The United States Federal Reserve just raised interest rates by a quarter of percent. How does raising the rates affect a home loan?
This is the first time since 2006 that an increase has been made to interest rates. In an effort to head back towards the direction of normalization in the economy, the feds raised the interest rate a nominal amount.This increase should help strengthen the US dollar. However, it could cause some ripple effects across world. Overall this shows the Federal Reserve perceives the US economy as strengthening. A planned gradual increase will continue until 2018, when normal levels are reached of 3.5%.

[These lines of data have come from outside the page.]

-- ==== Sys2Proof/Tests/Slice0.lean ====
section
/-! SUPPORT. Tests. Expected values are the words and results of `95_test_vectors.md` and `96_test_vectors_derived.md`
(V1 to V333), or are worked out by hand from the rule a docstring cites. -/

namespace Sys2Proof.Tests

open Sys2Proof.Machine

/-! ### Every constructor's decoding, from words written out by the spec's encoding -/

/-- The slot whose eight bytes, in rising address, are the hexadecimal digits of n in pairs. -/
def bytesOf (n : Nat) : Slot :=
  let b := fun k => BitVec.ofNat 8 (n / 2 ^ (8 * (7 - k)))
  ⟨b 0, b 1, b 2, b 3, b 4, b 5, b 6, b 7⟩

/-- The instruction the decoder reads from slots, or none. -/
def readBy (e : Endian) (disp : LocalCallDisp) (slots : List Nat) : Option Instr :=
  match decode e disp (slots.map bytesOf) with
  | .ok i => some i
  | .error _ => none

/-- Every row's little-endian and big-endian slots decode to the instruction beside them. -/
def decodes (rows : List (List Nat × List Nat × Instr)) : Bool :=
  rows.all fun r => readBy .little .offset r.1 == some r.2.2 && readBy .big .offset r.2.1 == some r.2.2

/-- The 64-bit arithmetic, V1 to V20. -/
theorem test_decode_alu64_a :
    decodes
      [([0x0701000044332211], [0x0710000011223344], .add64K .r1 0x11223344),
       ([0x0f21000000000000], [0x0f12000000000000], .add64X .r1 .r2),
       ([0x1701000001000000], [0x1710000000000001], .sub64K .r1 1),
       ([0x1f21000000000000], [0x1f12000000000000], .sub64X .r1 .r2),
       ([0x27010000feffffff], [0x27100000fffffffe], .mul64K .r1 0xfffffffe),
       ([0x2f21000000000000], [0x2f12000000000000], .mul64X .r1 .r2),
       ([0x3701000003000000], [0x3710000000000003], .div64K .r1 3),
       ([0x3f21000000000000], [0x3f12000000000000], .div64X .r1 .r2),
       ([0x37010100feffffff], [0x37100001fffffffe], .sdiv64K .r1 0xfffffffe),
       ([0x3f21010000000000], [0x3f12000100000000], .sdiv64X .r1 .r2),
       ([0x4701000000ffffff], [0x47100000ffffff00], .or64K .r1 0xffffff00),
       ([0x4f21000000000000], [0x4f12000000000000], .or64X .r1 .r2)] = true := by
  decide

/-- The 64-bit arithmetic, V21 to V39. -/
theorem test_decode_alu64_b :
    decodes
      [([0x57010000ffffff7f], [0x571000007fffffff], .and64K .r1 0x7fffffff),
       ([0x5f21000000000000], [0x5f12000000000000], .and64X .r1 .r2),
       ([0x670100003f000000], [0x671000000000003f], .lsh64K .r1 0x3f),
       ([0x6f21000000000000], [0x6f12000000000000], .lsh64X .r1 .r2),
       ([0x7701000004000000], [0x7710000000000004], .rsh64K .r1 4),
       ([0x7f21000000000000], [0x7f12000000000000], .rsh64X .r1 .r2),
       ([0x9701000003000000], [0x9710000000000003], .mod64K .r1 3),
       ([0x9f21000000000000], [0x9f12000000000000], .mod64X .r1 .r2),
       ([0x9701010002000000], [0x9710000100000002], .smod64K .r1 2),
       ([0x9f21010000000000], [0x9f12000100000000], .smod64X .r1 .r2),
       ([0xa7010000ffffffff], [0xa7100000ffffffff], .xor64K .r1 0xffffffff),
       ([0xaf44000000000000], [0xaf44000000000000], .xor64X .r4 .r4)] = true := by
  decide

/-- The 64-bit arithmetic, V40 to V53. -/
theorem test_decode_alu64_c :
    decodes
      [([0xb7010000ffffffff], [0xb7100000ffffffff], .mov64K .r1 0xffffffff),
       ([0xbfa1000000000000], [0xbf1a000000000000], .mov64X .r1 .r10),
       ([0xc70100003f000000], [0xc71000000000003f], .arsh64K .r1 0x3f),
       ([0xcf21000000000000], [0xcf12000000000000], .arsh64X .r1 .r2),
       ([0x8701000000000000], [0x8710000000000000], .neg64 .r1),
       ([0xbf21080000000000], [0xbf12000800000000], .movsx64From8 .r1 .r2),
       ([0xbf21100000000000], [0xbf12001000000000], .movsx64From16 .r1 .r2),
       ([0xbf21200000000000], [0xbf12002000000000], .movsx64From32 .r1 .r2)] = true := by
  decide

/-- The 32-bit arithmetic, V71 to V88. -/
theorem test_decode_alu32_a :
    decodes
      [([0x0401000001000000], [0x0410000000000001], .add32K .r1 1),
       ([0x0c21000000000000], [0x0c12000000000000], .add32X .r1 .r2),
       ([0x1401000001000000], [0x1410000000000001], .sub32K .r1 1),
       ([0x1c21000000000000], [0x1c12000000000000], .sub32X .r1 .r2),
       ([0x24010000feffffff], [0x24100000fffffffe], .mul32K .r1 0xfffffffe),
       ([0x2c21000000000000], [0x2c12000000000000], .mul32X .r1 .r2),
       ([0x34010000ffffffff], [0x34100000ffffffff], .div32K .r1 0xffffffff),
       ([0x3c21000000000000], [0x3c12000000000000], .div32X .r1 .r2),
       ([0x34010100feffffff], [0x34100001fffffffe], .sdiv32K .r1 0xfffffffe),
       ([0x3c21010000000000], [0x3c12000100000000], .sdiv32X .r1 .r2),
       ([0x4401000000ffffff], [0x44100000ffffff00], .or32K .r1 0xffffff00),
       ([0x4c21000000000000], [0x4c12000000000000], .or32X .r1 .r2)] = true := by
  decide

/-- The 32-bit arithmetic, V89 to V104. -/
theorem test_decode_alu32_b :
    decodes
      [([0x54010000ffffffff], [0x54100000ffffffff], .and32K .r1 0xffffffff),
       ([0x5c21000000000000], [0x5c12000000000000], .and32X .r1 .r2),
       ([0x640100001f000000], [0x641000000000001f], .lsh32K .r1 0x1f),
       ([0x6c21000000000000], [0x6c12000000000000], .lsh32X .r1 .r2),
       ([0x7401000004000000], [0x7410000000000004], .rsh32K .r1 4),
       ([0x7c21000000000000], [0x7c12000000000000], .rsh32X .r1 .r2),
       ([0x9401000003000000], [0x9410000000000003], .mod32K .r1 3),
       ([0x9c21000000000000], [0x9c12000000000000], .mod32X .r1 .r2),
       ([0x9401010002000000], [0x9410000100000002], .smod32K .r1 2),
       ([0x9c21010000000000], [0x9c12000100000000], .smod32X .r1 .r2),
       ([0xa4010000ff00ff00], [0xa410000000ff00ff], .xor32K .r1 0xff00ff),
       ([0xac11000000000000], [0xac11000000000000], .xor32X .r1 .r1)] = true := by
  decide

/-- The 32-bit arithmetic, V105 to V115. -/
theorem test_decode_alu32_c :
    decodes
      [([0xb4010000ffffffff], [0xb4100000ffffffff], .mov32K .r1 0xffffffff),
       ([0xbc21000000000000], [0xbc12000000000000], .mov32X .r1 .r2),
       ([0xc40100001f000000], [0xc41000000000001f], .arsh32K .r1 0x1f),
       ([0xcc21000000000000], [0xcc12000000000000], .arsh32X .r1 .r2),
       ([0x8401000000000000], [0x8410000000000000], .neg32 .r1),
       ([0xbc21080000000000], [0xbc12000800000000], .movsx32From8 .r1 .r2),
       ([0xbc21100000000000], [0xbc12001000000000], .movsx32From16 .r1 .r2)] = true := by
  decide

/-- The byte swaps, V124 to V132. -/
theorem test_decode_byteswap :
    decodes
      [([0xd401000010000000], [0xd410000000000010], .le16 .r1),
       ([0xd401000020000000], [0xd410000000000020], .le32 .r1),
       ([0xd401000040000000], [0xd410000000000040], .le64 .r1),
       ([0xdc01000010000000], [0xdc10000000000010], .be16 .r1),
       ([0xdc01000020000000], [0xdc10000000000020], .be32 .r1),
       ([0xdc01000040000000], [0xdc10000000000040], .be64 .r1),
       ([0xd701000010000000], [0xd710000000000010], .bswap16 .r1),
       ([0xd701000020000000], [0xd710000000000020], .bswap32 .r1),
       ([0xd701000040000000], [0xd710000000000040], .bswap64 .r1)] = true := by
  decide

/-- The 64-bit jumps, V142 to V161. -/
theorem test_decode_jump64_a :
    decodes
      [([0x0500050000000000], [0x0500000500000000], .ja 5),
       ([0x15010400ffffffff], [0x15100004ffffffff], .jeq64K .r1 4 0xffffffff),
       ([0x1d21040000000000], [0x1d12000400000000], .jeq64X .r1 .r2 4),
       ([0x25010400ffffffff], [0x25100004ffffffff], .jgt64K .r1 4 0xffffffff),
       ([0x2d21040000000000], [0x2d12000400000000], .jgt64X .r1 .r2 4),
       ([0x3501040005000000], [0x3510000400000005], .jge64K .r1 4 5),
       ([0x3d21040000000000], [0x3d12000400000000], .jge64X .r1 .r2 4),
       ([0x4501040000000080], [0x4510000480000000], .jset64K .r1 4 0x80000000),
       ([0x4d21040000000000], [0x4d12000400000000], .jset64X .r1 .r2 4),
       ([0x5501feff00000000], [0x5510fffe00000000], .jne64K .r1 0xfffe 0),
       ([0x5d11040000000000], [0x5d11000400000000], .jne64X .r1 .r1 4),
       ([0x65010400ffffffff], [0x65100004ffffffff], .jsgt64K .r1 4 0xffffffff)] = true := by
  decide

/-- The 64-bit jumps, V162 to V172. -/
theorem test_decode_jump64_b :
    decodes
      [([0x6d21040000000000], [0x6d12000400000000], .jsgt64X .r1 .r2 4),
       ([0x75010400ffffffff], [0x75100004ffffffff], .jsge64K .r1 4 0xffffffff),
       ([0x7d21040000000000], [0x7d12000400000000], .jsge64X .r1 .r2 4),
       ([0xa5010400ffffffff], [0xa5100004ffffffff], .jlt64K .r1 4 0xffffffff),
       ([0xad21040000000000], [0xad12000400000000], .jlt64X .r1 .r2 4),
       ([0xb501040000000000], [0xb510000400000000], .jle64K .r1 4 0),
       ([0xbd21040000000000], [0xbd12000400000000], .jle64X .r1 .r2 4),
       ([0xc501040000000000], [0xc510000400000000], .jslt64K .r1 4 0),
       ([0xcd21040000000000], [0xcd12000400000000], .jslt64X .r1 .r2 4),
       ([0xd5010400feffffff], [0xd5100004fffffffe], .jsle64K .r1 4 0xfffffffe),
       ([0xdd21ff7f00000000], [0xdd127fff00000000], .jsle64X .r1 .r2 0x7fff)] = true := by
  decide

/-- The 32-bit jumps, V183 to V195. -/
theorem test_decode_jump32_a :
    decodes
      [([0x06000000a0860100], [0x06000000000186a0], .ja32 0x186a0),
       ([0x16010400ffffffff], [0x16100004ffffffff], .jeq32K .r1 4 0xffffffff),
       ([0x1e21040000000000], [0x1e12000400000000], .jeq32X .r1 .r2 4),
       ([0x26010400ffffffff], [0x26100004ffffffff], .jgt32K .r1 4 0xffffffff),
       ([0x2e21040000000000], [0x2e12000400000000], .jgt32X .r1 .r2 4),
       ([0x3601040005000000], [0x3610000400000005], .jge32K .r1 4 5),
       ([0x3e21040000000000], [0x3e12000400000000], .jge32X .r1 .r2 4),
       ([0x4601040000000080], [0x4610000480000000], .jset32K .r1 4 0x80000000),
       ([0x4e21040000000000], [0x4e12000400000000], .jset32X .r1 .r2 4),
       ([0x5601040000000000], [0x5610000400000000], .jne32K .r1 4 0),
       ([0x5e21040000000000], [0x5e12000400000000], .jne32X .r1 .r2 4),
       ([0x66010400ffffffff], [0x66100004ffffffff], .jsgt32K .r1 4 0xffffffff)] = true := by
  decide

/-- The 32-bit jumps, V196 to V207. -/
theorem test_decode_jump32_b :
    decodes
      [([0x6e21040000000000], [0x6e12000400000000], .jsgt32X .r1 .r2 4),
       ([0x76010400ffffffff], [0x76100004ffffffff], .jsge32K .r1 4 0xffffffff),
       ([0x7e21030000000000], [0x7e12000300000000], .jsge32X .r1 .r2 3),
       ([0xa6010400ffffffff], [0xa6100004ffffffff], .jlt32K .r1 4 0xffffffff),
       ([0xae21040000000000], [0xae12000400000000], .jlt32X .r1 .r2 4),
       ([0xb601040000000000], [0xb610000400000000], .jle32K .r1 4 0),
       ([0xbe21040000000000], [0xbe12000400000000], .jle32X .r1 .r2 4),
       ([0xc601040000000000], [0xc610000400000000], .jslt32K .r1 4 0),
       ([0xce21040000000000], [0xce12000400000000], .jslt32X .r1 .r2 4),
       ([0xd6010400feffffff], [0xd6100004fffffffe], .jsle32K .r1 4 0xfffffffe),
       ([0xde1a040000000000], [0xdea1000400000000], .jsle32X .r10 .r1 4)] = true := by
  decide

/-- The calls and exit, V215 to V222. -/
theorem test_decode_call_exit :
    decodes
      [([0x8500000007000000], [0x8500000000000007], .callHelper 7),
       ([0x8510020000000000], [0x8501000200000000], .callLocal 2 0),
       ([0x8520000039300000], [0x8502000000003039], .callBtf 0x3039),
       ([0x9500000000000000], [0x9500000000000000], .exit)] = true := by
  decide

/-- The loads and stores, V232 to V248. -/
theorem test_decode_load_store_a :
    decodes
      [([0x7121000000000000], [0x7112000000000000], .ldxb .r1 .r2 0),
       ([0x6921020000000000], [0x6912000200000000], .ldxh .r1 .r2 2),
       ([0x6121040000000000], [0x6112000400000000], .ldxw .r1 .r2 4),
       ([0x7921000000000000], [0x7912000000000000], .ldxdw .r1 .r2 0),
       ([0x9121000000000000], [0x9112000000000000], .ldxsb .r1 .r2 0),
       ([0x8921020000000000], [0x8912000200000000], .ldxsh .r1 .r2 2),
       ([0x8121040000000000], [0x8112000400000000], .ldxsw .r1 .r2 4),
       ([0x7201030034120000], [0x7210000300001234], .stb .r1 3 0x1234),
       ([0x6a010200feffffff], [0x6a100002fffffffe], .sth .r1 2 0xfffffffe),
       ([0x6201040044332211], [0x6210000411223344], .stw .r1 4 0x11223344),
       ([0x7a010800feffffff], [0x7a100008fffffffe], .stdw .r1 8 0xfffffffe),
       ([0x7321000000000000], [0x7312000000000000], .stxb .r1 .r2 0)] = true := by
  decide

What does that mean for someone looking to buy a home? Interest rates went up for a home loan mortgage. Right now it doesn’t seem like a significant change, but if The Fed continues to raise rates throughout next year by a quarter of percent then we are looking at a big jump in one’s monthly mortgage payment by the end of 2016. If you are thinking about buying a home in 2016, make it a priority and lock in a low interest rate while you still can. Find out what you can get pre-approved for and start looking for a home!
Take a look at the example below to see the difference in your monthly payment with an increase in rates. You are paying an additional $170 per month!
$300,000 Home Price at 4.1% (Current Rate) = $1,702 Monthly Payment
$300,000 Home Price at 5.1% = $1,872 Monthly Payment
(These figures are based on a 5% down payment and 30 year fixed mortgage.)